Ahh our little Barney is growing so fast, I just can't believe how fast the last 10 weeks have flown by since we got him.

Hubby is warming to him slightly, it's a work in progress. Biting is still an issue but it does seemed to have calmed down a bit in the last week or two.

Barney's amazing on long walks, he's off the lead the majority of the time and is so good at staying with us. He loves to follow the kids around and is pretty good and coming when called especially if helped with some treats.

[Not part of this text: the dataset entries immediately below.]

-- ==== Sys2Proof/Decode.lean ====
section
/-! DEFINITION. Sys2Proof/Decode.lean: the command that a word spells by the bits of spec/opcode_table.json. No row of the
table gives bits: commands reach the block as events, not as words. -/

namespace Sys2Proof

/-- The command that a word of nbits bits spells; none, since no row gives bits. -/
def decodeTableWord (_nbits _w : Nat) : Option Instr := none

end Sys2Proof
end

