/-- A committed shaper setting (R346, R376) in register units, with its bucket and its last update as in a policer. -/
structure Shaper where
  en : Bool
  rate : Nat
  depth : Nat
  ovh : Nat
  tok : Nat
  last : Nat
deriving DecidableEq, Repr

/-- The fabric's tables, door, queues, mesh and observers. Tables are keyed bank x size + index (R257, R284, R288);
`flipAt` is the lamp time in ns of the last flip and `hold` the HOLD it took (R296). `throttles` lists the die-wide
(none) and per-function throttles that stand (R351). Bins are keyed 16 q + k (R367); `probeSeq` is each slot's next
sequence number (R369) and `probeAt` the lamp time in ns when it last sent; mirror counters are keyed 64 x point + unit (R371).
`sink` holds the circuit frames that pass into a die link (08 R312), by die; `avgAt` and `sampleAt` are the lamp times, in 1/5 ns,
of the last update of the averages and of the last histogram sample (R358, R367). -/
structure FabSt where
  routes : List (Nat × Nat)
  groups : List (Nat × Nat)
  gallery : List (Nat × Nat)
  flipAt : Nat
  hold : Nat
  door : List DoorPkt
  waiting : List WaitPkt
  queues : List (Nat × PktQ)
  ctlq : List (Nat × List QEntry)
  rx : List (Nat × List RxPkt)
  sink : List (Nat × List QEntry)
  mesh : List (Nat × MeshSt)
  recv : List QEntry
  throttles : List (Nat × Option Nat)
  pol : List (Nat × Policer)
  shp : List (Nat × Shaper)
  liveDep : List (Nat × Nat)
  liveDly : List (Nat × Nat)
  probeSeq : List (Nat × Nat)
  probeAt : List (Nat × Nat)
  avgAt : Nat
  sampleAt : Nat
  mirCnt : List (Nat × Nat)
  mirSeq : Nat
  mirRecs : List (List Byte)
  mirBuf : List (List Byte)
deriving DecidableEq, Repr

/-- A circuit frame that goes on in a later slot (R311): the port, the slot's number and the frame. -/
structure SlotFrame where
  port : Nat
  slot : Nat
  e : QEntry
deriving DecidableEq, Repr

/-- What an 8-lane port has put into a slot of its wire (R305, R658): the slot, the bytes of it that are used or withheld, and the
first slot whose guard is still free. -/
structure WireSt where
  slot : Nat
  used : Nat
  guard : Nat
deriving DecidableEq, Repr

/-- A TEARDOWN to be forwarded (R320): the CID, the port it leaves by, the status it carries and the time base in ns at
which it is due. -/
structure TearFwd where
  cid : Nat
  port : Nat
  status : Nat
  due : Nat
deriving DecidableEq, Repr

/-- A circuit descriptor that waits (R663): fn, ring, index, its CID and the lamp time in ns when REQUEST was sent. -/
structure CirWait where
  fn : Nat
  ring : Nat
  idx : Nat
  cid : Nat
  since : Nat
deriving DecidableEq, Repr

/-- Circuits: the tables keyed bank x 65,536 + index (R306, R307), each CID's live state and last refusal status as the
word of Table 2 of `CIR_TSEL`, the source queues by CID, frames waiting for slots, what the ports' slots carry, TEARDOWNs to forward, open and close
descriptors that wait, CIDs closing at their source (R663), the lamp time in ns when the drain of a shift change ends (R335),
and whether the time base has reached the `CIR_SHIFTAT` that stands (R477). -/
structure CirSt where
  entries : List (Nat × Nat)
  cages : List (Nat × Nat)
  live : List (Nat × Nat)
  srcq : List (Nat × List QEntry)
  slots : List SlotFrame
  wire : List (Nat × WireSt)
  fwd : List TearFwd
  opens : List CirWait
  closes : List CirWait
  closing : List Nat
  drain : Option Nat
  fired : Bool
deriving DecidableEq, Repr

/-! ### Ports and links (15) -/

/-- A frame sent on a link and not yet acknowledged (R554): its LSEQ, the frame as it was before it was sent, and what
its queue entry held. -/
structure SentFrame where
  lseq : Nat
  e : QEntry
deriving DecidableEq, Repr

/-- A control unit or a width change in progress (R565): the mask and width asked for, and the agreed switch with its
codeword count. -/
structure WidthSt where
  mask : Nat
  width : Nat
  at0 : Option Nat
deriving DecidableEq, Repr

I couldn't have wished for a better dog, love him to bits xx


----------



## holicon (Mar 8, 2011)

They all look very happy together. We have had Coco nearly 8 months now it seems like his been here for ages.


----------



## Rufini (Sep 9, 2011)

he is a beaut!!  Such a cute chap


----------



## Turi (Jun 28, 2011)

He's gorgeous. How can your OH not love him?! 

Turi x


----------



## Laura(L)Izzie (Sep 9, 2011)

He's gorgeous! Can't believe your OH is only warming to him, he should be in love! x


----------



## Mrs Hippiechick (Jul 26, 2011)

Oh my ... Barney is so super cute! Who could resist that gorgeous face 

x


----------



## Emma (Apr 29, 2011)

Lovely shaggy coat. Emma x


----------